Stocks and Bonds Both Selloff During April
Monthly Market Summary
The S&P 500 Index produced a -8.8% total return during April, outperforming the Russell 2000 Index’s -9.9% total return.
Consumer Staples was the only S&P 500 sector to produce a positive return during April’s market selloff. The Energy sector was the second-best performing sector as the price of crude oil traded at around $100 per barrel. In contrast, the ‘Growth-style’ sectors, including Communication Services, Consumer Discretionary, and Technology, each traded more than -10% lower as interest rates soared higher.
Corporate investment-grade bonds generated a -6.7% total return, underperforming corporate high yield bonds’ -4.2% total return.
The MSCI EAFE Index of global developed market stocks returned -6.7% during April, underperforming the MSCI Emerging Market Index’s -6.1% return.

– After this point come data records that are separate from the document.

-- ==== Sys2Proof/Machine/Tables.lean ====
section
/-! DEFINITION. The eight square permutations and the permutation-table store (40_permutation.md R80 to R87,
10_state.md R36). -/

namespace Sys2Proof.Machine

/-- Row of a square (00_scope.md R8). -/
def rowOf (i : Nat) : Nat := i / 4

/-- Column of a square (R8). -/
def colOf (i : Nat) : Nat := i % 4

/-- The coordinate map (r, c) ↦ (r', c') of spatial transform `k` (R81). -/
def moveCoord (k : Fin 8) (r c : Nat) : Nat × Nat :=
  match k with
  | 0 => (r, c)
  | 1 => (c, 3 - r)
  | 2 => (3 - r, 3 - c)
  | 3 => (3 - c, r)
  | 4 => (r, 3 - c)
  | 5 => (3 - r, c)
  | 6 => (c, r)
  | 7 => (3 - c, 3 - r)

/-- P_k(i), the destination square of the piece on square `i` under transform `k` (R80, R81). -/
def destSquare (k : Fin 8) (i : Nat) : Nat :=
  4 * (moveCoord k (rowOf i) (colOf i)).1 + (moveCoord k (rowOf i) (colOf i)).2

/-- Or into `acc` the image bit of square `i`, when the mask holds that square (R82). -/
def scatterBit (k : Fin 8) (m acc : Mask) (i : Nat) : Mask :=
  if m.getLsbD i then acc ||| (1#16 <<< destSquare k i) else acc

/-- The bit-permuted image of mask `m` under transform `k` (R82): the value entry m of table k has once it is built. -/
def scatter (k : Fin 8) (m : Mask) : Mask :=
  (List.range 16).foldl (scatterBit k m) 0

/-- The index of entry `m` of table `k` in the store (R36, R40). -/
def entryIndex (k : Fin 8) (m : Mask) : Nat := 65536 * k.val + m.toNat

/-- The table number of a store index. -/
def indexTable (a : Nat) : Fin 8 := Fin.ofNat 8 (a / 65536)

/-- The entry number of a store index. -/
def indexMask (a : Nat) : Mask := BitVec.ofNat 16 a

/-- What an index of the store that is not listed reads as: the only contents the spec ever gives it (R82).
DESIGN CHOICE, entry 3. -/
def Memory.unlisted (a : Nat) : Mask := scatter (indexTable a) (indexMask a)

/-- Read the store at an index. -/
def Memory.readIndex (t : Memory) (a : Nat) : Mask :=
  match t with
  | [] => Memory.unlisted a
  | (b, v) :: rest => if b = a then v else Memory.readIndex rest a

/-- `TBL(k, m)` (R11): read entry `m` of permutation table `k`, the only memory read inside the block. -/
def Memory.read (t : Memory) (k : Fin 8) (m : Mask) : Mask := t.readIndex (entryIndex k m)

/-- Put one cell into the list at its place, or take the cell out when the value is what an unlisted index reads as. -/
def Memory.writeIndex (t : Memory) (a : Nat) (v : Mask) : Memory :=
  match t with
  | [] => if v = Memory.unlisted a then [] else [(a, v)]
  | (b, w) :: rest =>
    if a < b then
      if v = Memory.unlisted a then (b, w) :: rest else (a, v) :: (b, w) :: rest
    else if a = b then
      if v = Memory.unlisted a then rest else (a, v) :: rest
    else (b, w) :: Memory.writeIndex rest a v

/-- `PT[k][m] <- v`, which only the Builder does (R36). -/
def Memory.write (t : Memory) (k : Fin 8) (m v : Mask) : Memory := t.writeIndex (entryIndex k m) v

/-- Every listed index is above `lo`, in strictly rising order, inside the store, with an entry of its own. -/
def Memory.wfFrom (lo : Nat) : Memory → Bool
  | [] => true
  | (a, v) :: rest =>
    decide (lo ≤ a) && decide (a < 524288) && decide (v ≠ Memory.unlisted a) && Memory.wfFrom (a + 1) rest

/-- The store's canonical form: indices strictly rising and below 524288, no entry equal to what an unlisted index
reads as, so that equal stores are equal lists. -/
def Memory.wf (t : Memory) : Bool := Memory.wfFrom 0 t

/-- The store in which every entry holds its R82 value (R87, R162): nothing is listed. Sys2Proof/Laws/Tables.lean proves
that the Builder's 524288 writes of R162 leave exactly this. -/
def Memory.built : Memory := []

end Sys2Proof.Machine
end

Federal Reserve Policy Remains a Headwind for Equity & Credit Markets
April was another difficult month for both the stock and bond markets. The S&P 500 Index traded -8.8% lower during the month, while the Bloomberg Bond U.S. Aggregate Index traded -3.8% lower. Low-interest rates and bond purchases stabilized the U.S. economy during the Covid pandemic, but removing the two pandemic-era monetary policies proved enormously disruptive. Federal Reserve policy remains the driving force as the central bank raises interest rates and prepares to shrink its balance sheet to ease inflation pressure. It is a delicate and challenging balancing act to pull off.
Interest rates rose again during April as the 10-year U.S. Treasury yield surged +0.57% to 2.89%. While 0.57% may seem small on an absolute level, it significantly impacts how investors position portfolios.
Why?
Interest rates represent the cost of money and are used as an input to value company shares. A higher Treasury yield offers investors a higher rate of return. The expected return must increase to incentivize investors to own riskier assets, such as stocks. Buying an asset, such as a house or stock, at a lower valuation should increase the expected return, which means the theoretical value of the asset should be lower as rates rise. This period of rate hikes is the reason for the market's chaotic valuation process. It is trying to find the correct theoretical fair value of a company's shares as interest rates rise. The rate hikes also deal with geopolitical tensions, new Covid lockdowns in China, and surging inflation.
What Can You Expect Moving Forward?
There is no easy answer or definitive path forward. This year’s selloff indicates some degree of tighter Federal Reserve policy is already priced into the market – we just do not know how much. In addition, the list of market uncertainties remains long, including corporate earnings quality, economic strength, and the path of Federal Reserve interest rate hikes. Until the market clarifies these uncertainties, volatility will likely remain elevated. The bumpy ride may not be done yet.